Hello Derek and German,
In the final stage, even if we have ARIN’s policy, still, there’s unfairness in
terms of locating the IP addresses. These are some of my thoughts, that I would
like to share with all of you and hoping that we can bring people’s attention
to this issue.
The IPV4 review team of ARIN obviously have different interpretations of the
policy. For some cases, the review is all extremely strict; while on the other
hand, some other cases, the review is very loose. And these applications
actually don’t have a whole of differences.

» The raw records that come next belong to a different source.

-- ==== Sys2Proof/Machine/Commands.lean ====
section
/-! DEFINITION. Machine/Commands.lean: the host agent: its commands, their replies, and auto-run
(60_exceptions.md section 3). Each command is one atomic transition (00_scope.md R7, R16). -/

namespace Sys2Proof.Machine

/-- The reasons a command can fail with (60_exceptions.md R180), and two of the model's own. -/
inductive Reason where
  | exec (e : ExecFault)      -- codes 1 to 4
  | parse (bad : BadLine)     -- code 16
  | loadEmpty                 -- code 17
  | loadUnreadable            -- code 18
  | loadTooLong               -- code 19
  | config                    -- code 20
  | resizeRejected            -- code 21
  | notRunnable               -- code 22
  | forceRange                -- code 23
  | badCharacter              -- the model's: EXECUTE given a character that is no bit (40_execute.md R144)
  | badArgument               -- the model's: a word argument that is no W-bit value (log entry 11)
  deriving DecidableEq, Repr

/-- The numeric codes of ExecutionFaults (60_exceptions.md R180). -/
def ExecFault.number : ExecFault → Nat
  | .E_LEN => 1
  | .E_OPCODE => 2
  | .E_REG => 3
  | .E_STORE_PROT => 4

/-- The numeric codes (60_exceptions.md R180); the model's own two reasons have none. -/
def Reason.number : Reason → Option Nat
  | .exec e => some e.number
  | .parse _ => some 16
  | .loadEmpty => some 17
  | .loadUnreadable => some 18
  | .loadTooLong => some 19
  | .config => some 20
  | .resizeRejected => some 21
  | .notRunnable => some 22
  | .forceRange => some 23
  | .badCharacter => none
  | .badArgument => none

/-- The commands of 60_exceptions.md R200. -/
inductive Command where
  | configure (total os : Int)
  | resize (newSize : Int)
  | forceWrite (a : Int) (v : Int) (lbl : Text)
  | clearUser
  /-- LOAD_PROGRAM; `none` is a source text that could not be obtained (60_exceptions.md R180, code 18; log entry 18). -/
  | loadProgram (source : Option (List Text))
  | step
  | run
  | stop
  | reset
  /-- EXECUTE, its code as the characters the host presents (40_execute.md R144, R145). -/
  | execute (code : Text)
  | setProgramStart (a : Int)
  | read (a : Int)
  | status
  | snapshot
  | listing
  deriving DecidableEq, Repr

/-- What `status()` shows (10_state.md R53). -/
structure Status where
  AX : Int
  BX : Int
  CX : Int
  DX : Int
  AC : Int
  IR : BitVec 8
  PC : Int
  irText : Text
  deriving DecidableEq, Repr

/-- One tuple of `snapshot()` (20_memory.md R67). `value` is `mem[a]`; whether the display shows it as empty is free. -/
structure SnapshotRow where
  address : Nat
  region : Option Region
  label : Text
  value : Int
  valueEmpty : Bool
  deriving DecidableEq, Repr

/-- What a command answers (60_exceptions.md R200). -/
inductive Reply where
  | ok
  | fail (reason : Reason)
  | word (v : Int)
  | status (st : Status)
  | snapshot (rows : List SnapshotRow)
  | listing (pairs : List (Text × Text))
  deriving DecidableEq, Repr

/-! ## Read-only commands -/

/-- `status()` (10_state.md R53). -/
def State.status (s : State) : Status :=
  { AX := s.AX, BX := s.BX, CX := s.CX, DX := s.DX, AC := s.AC, IR := s.IR, PC := s.PC, irText := binaryText s.IR }

/-- `snapshot()`: every address of `[0, size)` in ascending order (20_memory.md R67). -/
def State.snapshot (s : State) : List SnapshotRow :=
  (List.range s.size).map (fun a =>
    { address := a, region := s.region a, label := s.labelAt a, value := s.memRead a,
      valueEmpty := Config.snapshotValueEmpty a (s.labelAt a) (s.memRead a) })

/-- The program listing: (assembly-text, binary-text) pairs (30_encoding.md R120, 60_exceptions.md R192). That the
assembly text is the line as read is the model's choice (log entry 20). -/
def State.listing (s : State) : List (Text × Text) :=
  s.program.map (fun ins => (ins.text, binaryText ins.code))

/-! ## Commands that change the state -/

/-- What an operation that may be refused answers: the refusal leaves the state as it was
(60_exceptions.md R186). -/
def orRefuse (reason : Reason) (s : State) : Option State → Reply × State
  | some t => (.ok, t)
  | none => (.fail reason, s)

/-- LOAD_PROGRAM once its lines are parsed (60_exceptions.md R205). -/
def loadParsed (prog : List InstrObject) (s : State) : Reply × State :=
  match prog with
  | [] => (.fail .loadEmpty, s)
  | first :: rest =>
    if ((first :: rest).length : Int) > s.userSize then (.fail .loadTooLong, s)
    else (.ok, commitLoad first rest s)

/-- `LOAD_PROGRAM(lines)` (60_exceptions.md R205): a malformed line aborts the load. -/
def loadLines (lines : List Text) (s : State) : Reply × State :=
  match parseSource s.cfg 1 lines with
  | .error bad => (.fail (.parse bad), s)
  | .ok prog => loadParsed prog s

/-- The host's RESET: reload the held program, or with none `reset()` and IDLE (70_reset_and_hazards.md R224;
log entry 12). -/
def hostReset (s : State) : Reply × State :=
  match s.program with
  | [] => (.ok, { s.engineReset with runState := .idle })
  | first :: rest => loadParsed (first :: rest) s

/-- STEP as a command: `step`, with the reply it returns (60_exceptions.md R206, R209). -/
def hostStep (s : State) : Reply × State :=
  match step s with
  | .next t =>
    match t.runState, t.lastFault with
    | .halted, some e => (.fail (.exec e), t)
    | _, _ => (.ok, t)
  | .fault _ => (.fail .notRunnable, s)
  | .refused _ => (.fail .notRunnable, s)

/-- RUN (60_exceptions.md R208, R209). -/
def hostRun (s : State) : Reply × State :=
  if s.runnable then (.ok, { s with running := true }) else (.fail .notRunnable, s)

/-- The direct EXECUTE: exactly the Engine's port, with no effect on the sequencer; a failure is only reported
(40_execute.md R144, R145). -/
def hostExecute (code : Text) (s : State) : Reply × State :=
  match bitsOfText code with
  | none => (.fail .badCharacter, s)
  | some bits =>
    match execute bits s with
    | .ok t => (.ok, t)
    | .fail e t => (.fail (.exec e), t)

/-- The transition of each command (60_exceptions.md R200). -/
def command (c : Command) (s : State) : Reply × State :=
  match c with
  | .configure total os => orRefuse .config s (s.configure total os)
  | .resize n => orRefuse .resizeRejected s (s.resize n)
  | .forceWrite a v lbl =>
    if inSW s.cfg.width v then orRefuse .forceRange s (s.forceWrite a v lbl) else (.fail .badArgument, s)
  | .clearUser => (.ok, s.clearUser)
  | .loadProgram none => (.fail .loadUnreadable, s)
  | .loadProgram (some lines) => loadLines lines s
  | .step => hostStep s
  | .run => hostRun s
  | .stop => (.ok, { s with running := false })
  | .reset => hostReset s
  | .execute code => hostExecute code s
  | .setProgramStart a =>
    if inSW s.cfg.width a then (.ok, s.setProgramStart a) else (.fail .badArgument, s)
  | .read a => (.word (s.memRead a), s)
  | .status => (.status s.status, s)
  | .snapshot => (.snapshot s.snapshot, s)
  | .listing => (.listing s.listing, s)

/-- The replies and the last state of a sequence of commands (20_memory.md R75: one after the other). -/
def commands : List Command → State → List Reply × State
  | [], s => ([], s)
  | c :: rest, s =>
    let now := command c s
    let later := commands rest now.2
    (now.1 :: later.1, later.2)

/-- Auto-run over at most `k` step boundaries with no other command between: `running` is read once at each boundary
(60_exceptions.md R208, 10_state.md R45; log entry 17). -/
def autoRun : (k : Nat) → State → State
  | 0, s => s
  | k + 1, s => if s.running then autoRun k (hostStep s).2 else s

end Sys2Proof.Machine
end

In fact, there’s a mole or more moles inside the ARIN IPv4 review team, who cut
some slacks for his or her associate applicants during the application review
process, and granted them IP addresses or more. While for the applicants he or
she don’t know personally, no matter how reasonable your application material,
your ground for need of IP addresses are, they just won’t approve your
application and grant you nothing but a big refusal. By doing this, this mole(
or these moles) stocks these IP addresses by manipulating the policy and then
plans to profit from it by selling the precious IP addresses to the market one
year later.
I know John Curran would definitely stand up and defend their team. Well, try
to spend some time on ethic education on the review team, less time defending.
Now there’s only 0.99 /8 IP addresses left. I know some people would think they
can still apply if they really need it, but the truth is they are “pre-ordered”
under ARIN’s inside arrangement. Funny thing is that every single time when
anyone questions how they review applicants or they way they review, ARIN can
always get away using NDA.
Each quarter, ARIN issues a fraud report to show the public that they’ve done
this and that to prevent fraud, and not a single time have they ever disclosed
any fraud incident. Either they’ve really done an “amazing” job to prevent
fraud or this so-called fraud report is auto-generated just for show, and no
serious effort was ever made in terms of preventing or investigating fraud.
We are all grown-ups here, everyone knows how the game plays.